-- ==== Sys2Proof/Syntax.lean ====
section
/-! DEFINITION. A command as it stands on the ports (R23, R51), the operand forms (R54), and `Instr`,
one constructor for each row of spec/opcode_table.json, which holds exactly the operands the row's form reads. -/

namespace Sys2Proof

/-- The command ports, sampled together at the accepting edge (R23, R25, R51). -/
structure Command where
  /-- `cmd_op`, the operation select OP. -/
  op : Opcode
  /-- `opa`, operand A. -/
  opa : U256
  /-- `opb`, operand B. -/
  opb : U256
  /-- `ops`, the scalar operand S. -/
  ops : Word
  /-- `txt_len`, the text length TLEN. -/
  txtLen : BitVec Config.tlenBits
  /-- `txt_in`, the text operand T: byte p is bits [8p+7:8p]. -/
  txtIn : BitVec (8 * Config.hexInMax)
deriving DecidableEq, Repr

/-- The input pins at one rising edge of `clk` (R23). -/
structure Pins where
  /-- `rst`, synchronous reset, active high. -/
  rst : Bool
  /-- `cmd_valid`: the host presents a command. -/
  cmdValid : Bool
  /-- The operand ports and `cmd_op`. -/
  cmd : Command
deriving DecidableEq, Repr

/-- The operand forms of R54; `reserved` is the table's "none", of OP 0xA to 0xF. -/
inductive Form
  | fmtS | fmtA | fmtT | fmtATxt | fmtASW | fmtAB | fmtAS | reserved
deriving DecidableEq, Repr

/-- The sixteen commands (R53, R59). An operand a command's form does not name is no argument of its
constructor, so it can change neither the result nor the error (R54, I14). -/
inductive Instr
  /-- OP 0x0, S (R65). -/
  | fromU32 (v : Word)
  /-- OP 0x1, A (R66). -/
  | fromWords (a : U256)
  /-- OP 0x2, TLEN and T[0..TLEN-1] (R75); `t` is empty where TLEN is the reserved length of R58 (log entry 10). -/
  | fromHex (tlen : Nat) (t : List Byte)
  /-- OP 0x3, A (R84). -/
  | toHex (a : U256)
  /-- OP 0x4, A and the index S (R87). -/
  | getWord (a : U256) (index : Word)
  /-- OP 0x5, A and B (R91). -/
  | add (a b : U256)
  /-- OP 0x6, A (R94). -/
  | negate (a : U256)
  /-- OP 0x7, the minuend A and the subtrahend B (R98). -/
  | sub (a b : U256)
  /-- OP 0x8, A and the amount S (R104). -/
  | rotateLeft (a : U256) (n : Word)
  /-- OP 0x9, A and the amount S (R107). -/
  | rotateRight (a : U256) (n : Word)
  /-- OP 0xA, reserved (R59). -/
  | reservedA
  /-- OP 0xB, reserved (R59). -/
  | reservedB
  /-- OP 0xC, reserved (R59). -/
  | reservedC
  /-- OP 0xD, reserved (R59). -/
  | reservedD
  /-- OP 0xE, reserved (R59). -/
  | reservedE
  /-- OP 0xF, reserved (R59). -/
  | reservedF
deriving DecidableEq, Repr

/-- The operand form of each command (R54). -/
def Instr.form : Instr → Form
  | .fromU32 _ => .fmtS
  | .fromWords _ => .fmtA
  | .fromHex _ _ => .fmtT
  | .toHex _ => .fmtATxt
  | .getWord _ _ => .fmtASW
  | .add _ _ => .fmtAB
  | .negate _ => .fmtA
  | .sub _ _ => .fmtAB
  | .rotateLeft _ _ => .fmtAS
  | .rotateRight _ _ => .fmtAS
  | .reservedA => .reserved
  | .reservedB => .reserved
  | .reservedC => .reserved
  | .reservedD => .reserved
  | .reservedE => .reserved
  | .reservedF => .reserved

/-- Does the form read operand A? (R54) -/
def Form.readsA : Form → Bool
  | .fmtA | .fmtATxt | .fmtASW | .fmtAB | .fmtAS => true
  | .fmtS | .fmtT | .reserved => false

/-- Does the form read operand B? (R54) -/
def Form.readsB : Form → Bool
  | .fmtAB => true
  | .fmtS | .fmtA | .fmtT | .fmtATxt | .fmtASW | .fmtAS | .reserved => false

/-- Does the form read the scalar operand S? (R54) -/
def Form.readsS : Form → Bool
  | .fmtS | .fmtASW | .fmtAS => true
  | .fmtA | .fmtT | .fmtATxt | .fmtAB | .reserved => false

/-- Does the form read TLEN and T? (R54) -/
def Form.readsT : Form → Bool
  | .fmtT => true
  | .fmtS | .fmtA | .fmtATxt | .fmtASW | .fmtAB | .fmtAS | .reserved => false

end Sys2Proof
end

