/-! ## The numeral -/

/-- The word-level text is the text of all the value's hex digits, one digit for ZERO (R80, R81). -/
theorem formatHex_eq_lowDigits (a : U256) : formatHex a = lowDigits a (digitCount a.toNat) := by
  by_cases hzero : a = 0#256
  · subst hzero
    rfl
  · obtain ⟨top, h⟩ := exists_topWord hzero
    obtain ⟨hlt, hne, habove⟩ := topWord_eq_some_iff.mp h
    have hbound : a.toNat < 16 ^ (8 * 8) := a.isLt
    rw [formatHex_of_topWord h, ← dropWhile_hexLower hlt hne habove, hexLower_eq_lowDigits,
      dropWhile_lowDigits hzero hbound]

theorem length_formatHex (a : U256) : (formatHex a).length = Nat.log 16 a.toNat + 1 := by
  rw [formatHex_eq_lowDigits, length_lowDigits, digitCount]

theorem getElem_formatHex {a : U256} {p : Nat} (h : p < (formatHex a).length) :
    (formatHex a)[p] = hexchar (nibbleAt a ((formatHex a).length - 1 - p)) := by
  simp only [formatHex_eq_lowDigits, length_lowDigits, getElem_lowDigits]

theorem formatHex_zero : formatHex 0#256 = [0x30#8] := rfl

theorem exec_toHex (a : U256) (s : State) : exec (.toHex a) s = .next (s.succeedTxt (formatHex a)) := rfl

/-- Settles O18: the text is the value's digits, and the register holds it. -/
theorem toHexWritesTheMinimalNumeral : Obligations.ToHexWritesTheMinimalNumeral := by
  refine fun a s => ⟨_, _, formatHex a, exec_toHex a s, holdsText_formatHex a, ?zero, ?digits⟩
  case zero => rintro rfl; exact formatHex_zero
  case digits =>
    exact fun _ => ⟨length_formatHex a, fun p hp => getElem_formatHex hp⟩

/-- Settles O20: the trimmed top word and the groups of the words below it. -/
theorem toHexPrintsLowerWordsInFull : Obligations.ToHexPrintsLowerWordsInFull := by
  refine ⟨fun w => ⟨length_hex8 w, fun p hp => ?nibble⟩, fun a s top hlt hne habove => ?text⟩
  case nibble =>
    have hp' : p < (lowDigits w 8).length := (length_lowDigits w 8).symm ▸ hp
    rw [hex8_eq_lowDigits, List.getD_eq_getElem _ _ hp', getElem_lowDigits, nibbleAt]
  case text =>
    have hformat := formatHex_of_topWord (topWord_eq_some_iff.mpr ⟨hlt, hne, habove⟩)
    have hzeros : ∀ c ∈ (hex8 (word a top)).takeWhile (· == zeroChar), c = 0x30#8 :=
      fun c hc => eq_of_beq (List.mem_takeWhile_imp (p := (· == zeroChar)) hc)
    exact ⟨_, _, hexTrimmed (word a top), hexLower a top, exec_toHex a s, hformat ▸ holdsText_formatHex a,
      ⟨_, List.takeWhile_append_dropWhile.symm, hzeros⟩, head?_hexTrimmed_ne_zeroChar _, hexTrimmed_ne_nil hne,
      length_hexLower a top, fun i hi => take_drop_hexLower a hi⟩

/-! ## The length -/

theorem length_formatHex_eq_64_iff (a : U256) : (formatHex a).length = 64 ↔ 0x10000000 ≤ (word a 7).toNat := by
  have hlt := a.isLt
  have hword : (word a 7).toNat = a.toNat / 2 ^ 224 := by
    rw [word, BitVec.extractLsb'_toNat, Nat.shiftRight_eq_div_pow, Nat.mod_eq_of_lt (by omega)]
  rw [length_formatHex, Nat.succ_inj (b := 63), Nat.log_eq_iff (.inl (by decide)), hword]
  omega

theorem length_formatHex_eq_one_iff (a : U256) : (formatHex a).length = 1 ↔ a.toNat ≤ 15 := by
  rw [length_formatHex, Nat.add_eq_right, Nat.log_eq_zero_iff]
  omega

theorem length_formatHex_of_topWord {a : U256} {top : Nat} (h : topWord a = some top) :
    (formatHex a).length = 8 * top + (Nat.log 16 (word a top).toNat + 1) := by
  rw [formatHex_of_topWord h, List.length_append, length_hexLower, hexTrimmed_eq_lowDigits (topWord_eq_some h).2,
    length_lowDigits, digitCount, Nat.add_comm]

/-- Settles O21: the length is the number of hex digits of the value, counted whole or from its top word. -/
theorem toHexLength : Obligations.ToHexLength := by
  refine fun a s => ⟨_, _, exec_toHex a s, ?_⟩
  obtain ⟨hlen, hbytes⟩ := holdsText_formatHex a
  have ⟨hpos, hle⟩ := length_formatHex_bounds a
  rw [hlen]
  refine ⟨hpos, hle, fun p hp => ?noNul, length_formatHex_eq_64_iff a,
    fun hne => ⟨length_formatHex_eq_one_iff a, ?top⟩⟩
  case noNul =>
    rw [hbytes p (hp.trans_le hle), List.getD_eq_getElem _ _ hp]
    exact ne_nul_of_isOutputChar (List.all_eq_true.mp (all_isOutputChar_formatHex a) _ (List.getElem_mem hp))
  case top =>
    obtain ⟨top, h⟩ := exists_topWord hne
    obtain ⟨hlt, hword, habove⟩ := topWord_eq_some_iff.mp h
    exact ⟨top, hlt, hword, habove, length_formatHex_of_topWord h⟩
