-- ==== Sys2Proof/Config.lean ====
section
/-! DEFINITION. The configuration of the block (R5, R6) and the free values (R21). -/

namespace Sys2Proof

/-- What is fixed when the block is built (R5, R162). `capBits` is CAP_BITS. The chunk policy SRC_CHUNK (R7) is a
parameter of the source, not of the reader: it stands with each source. DESIGN CHOICE (log 1): the configuration is
carried in the argument of the step, so that every statement is about every value of it. -/
structure Config where
  capBits : Nat
deriving DecidableEq, Repr

/-- CAP_BYTES, the largest number of bytes one refill requests (R6). -/
def Config.capBytes (c : Config) : Nat := c.capBits / 8

/-- NBITS_W, the width of the bit counter (R6). -/
def Config.nbitsWidth (c : Config) : Nat := Nat.clog 2 (c.capBits + 1)

/-- REQ_W, the width of the count fields of the source channel (R6). -/
def Config.reqWidth (c : Config) : Nat := Nat.clog 2 (c.capBytes + 1)

/-- The default capacity, 2^20 bits (R5). -/
def Config.default : Config := ⟨1048576⟩

/-- A FREE VALUE (R21, U3: "any value"; log 7): what cell `i` of the bit buffer holds while no refill has written it
since reset. Nothing constrains it. -/
opaque Config.freeCell : Nat → Bool

end Sys2Proof
end

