-- ==== Sys2Proof/WellFormed.lean ====
section
/-! DEFINITION. What a term must meet to be legal: a command, a line of a command program, a configuration. -/

namespace Sys2Proof

/-- Every command is well formed: the operand types admit exactly the values the encoding admits (R62). -/
def Instr.wellFormed : Instr → Bool
  | .openSource => true
  | .readBit => true
  | .readByte => true
  | .writeBit _ => true
  | .writeByte _ => true
  | .close => true

/-- A line's operand fits its field (R68): WRITE_BIT takes 0 or 1, WRITE_BYTE a byte, `.word` a 16-bit value. -/
def AsmLine.wellFormed : AsmLine → Bool
  | .openSource => true
  | .readBit => true
  | .readByte => true
  | .writeBit flag => flag ≤ 1
  | .writeByte imm8 => imm8 ≤ 255
  | .close => true
  | .rawWord value => value ≤ 65535

/-- A legal capacity is a multiple of 8 that is at least 8 (R5). -/
def Config.wellFormed (c : Config) : Bool := c.capBits % 8 == 0 && 8 ≤ c.capBits

end Sys2Proof
end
- - -
(Exercise prompt)
Repeat the entries above exactly, from the first line through the line containing "cmd : Command".

(Solution for this task)
-- ==== Sys2Proof/Syntax.lean ====
section
/-! DEFINITION. A command as it stands on the ports (R23, R51), the operand forms (R54), and `Instr`,
one constructor for each row of spec/opcode_table.json, which holds exactly the operands the row's form reads. -/

namespace Sys2Proof

/-- The command ports, sampled together at the accepting edge (R23, R25, R51). -/
structure Command where
  /-- `cmd_op`, the operation select OP. -/
  op : Opcode
  /-- `opa`, operand A. -/
  opa : U256
  /-- `opb`, operand B. -/
  opb : U256
  /-- `ops`, the scalar operand S. -/
  ops : Word
  /-- `txt_len`, the text length TLEN. -/
  txtLen : BitVec Config.tlenBits
  /-- `txt_in`, the text operand T: byte p is bits [8p+7:8p]. -/
  txtIn : BitVec (8 * Config.hexInMax)
deriving DecidableEq, Repr

/-- The input pins at one rising edge of `clk` (R23). -/
structure Pins where
  /-- `rst`, synchronous reset, active high. -/
  rst : Bool
  /-- `cmd_valid`: the host presents a command. -/
  cmdValid : Bool
  /-- The operand ports and `cmd_op`. -/
  cmd : Command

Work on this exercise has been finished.